La docilidad de los últimos años, con el beneplácito de la Administración Trump, que ha dejado en el limbo los intentos del G20 y de la OCDE de estructurar una fiscalidad internacional capaz de gravar los beneficios de las multinacionales en cada país en el que operan, en función de sus ingresos en cada mercado, y de abandonar con ello el principio de la sede corporativa, ha estado detrás del último intento de perpetuar los paraísos fiscales y de blanquear las fugas de capitales. En un momento en el que sólo la contención efectiva de la covid-19 puede ocasionar a los países industrializados más de un billón de dólares de recaudación adicional, según el FMI. Necesarios, pero insuficientes, para acometer con éxito sus consolidaciones presupuestarias. Los agujeros en las cuentas públicas de las economías avanzadas han pasado del 2,9% del PIB en 2019 hasta el 11,7% en 2020. En los emergentes, se ha duplicado, desde el 4,7% al 9,8% y en las naciones de bajos niveles de renta, también han repuntado, del 3,9% al 5,5% de sus economías.
"No se les puede dar otro cheque en blanco a las grandes fortunas para seguir acumulando riqueza", dice Shaxson
Las declaraciones de Biden y Yellen son una declaración fiscal en toda regla a la política tributaria de Trump.
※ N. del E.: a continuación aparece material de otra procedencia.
-- ==== Sys2Proof/Machine/Framer.lean ====
section
/-! DEFINITION. The Serial Framer commands TXB, TXSM and TXEM (spec/42_framer.md). -/
namespace Sys2Proof.Machine

/-- `mu(TXB b)` (R170). -/
def muTxb (b : Byte) : List MicroOp := [.tx (.imm b)]

/-- `mu(TXSM)` (R175): the start marker. -/
def muTxsm : List MicroOp := [.tx (.imm 0x01), .tx (.imm 0xFE)]

/-- `mu(TXEM)` (R176): the end marker. -/
def muTxem : List MicroOp := [.tx (.imm 0xFE), .tx (.imm 0x01)]

/-- TXB: transmit one byte (R170). -/
def execTxb (b : Byte) (s : State) : Host.Outcome State Fault Refusal := command (.txb b) false (muTxb b) 1 s

/-- TXSM: transmit the start marker 01 FE (R175). -/
def execTxsm (s : State) : Host.Outcome State Fault Refusal := command .txsm false muTxsm 2 s

/-- TXEM: transmit the end marker FE 01 (R176). -/
def execTxem (s : State) : Host.Outcome State Fault Refusal := command .txem false muTxem 2 s

end Sys2Proof.Machine
end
Para la que la secretaria del Tesoro ha pedido al resto de potencias industrializadas y a su club, la OCDE, que "continúen promoviendo estímulos para consolidar la recuperación, dotar al ciclo de crecimiento del impulso que precisa para evitar, acto seguido, desequilibrios y déficits en sus cuadros macroeconómicos". Shaxson recuerda que, en este reto, los patrimonios que se han colocado en los paraísos fiscales deberían rendir cuentas. "Y pagar la factura de la covid-19" como primera contribución. Aunque también para resetear las economías en su propósito de reconvertir los patrones de crecimiento y dirigir la productividad hacia la sostenibilidad y la digitalización. "No se les puede dar otro cheque en blanco a las grandes fortunas y corporaciones para seguir acumulando riqueza y promoviendo desigualdades de renta en el mundo" dice antes de vincular esta estrategia a la urgencia de crear millones de puestos de trabajo perdidos por la hibernación económica derivada de los confinamientos sociales para contener la epidemia. En un momento idóneo –el actual– en el que se presencian retiradas de fondos de centros offshore por parte de determinadas fortunas y empresas por los reajustes financieros y las necesidades de liquidez provocada por la Gran Pandemia.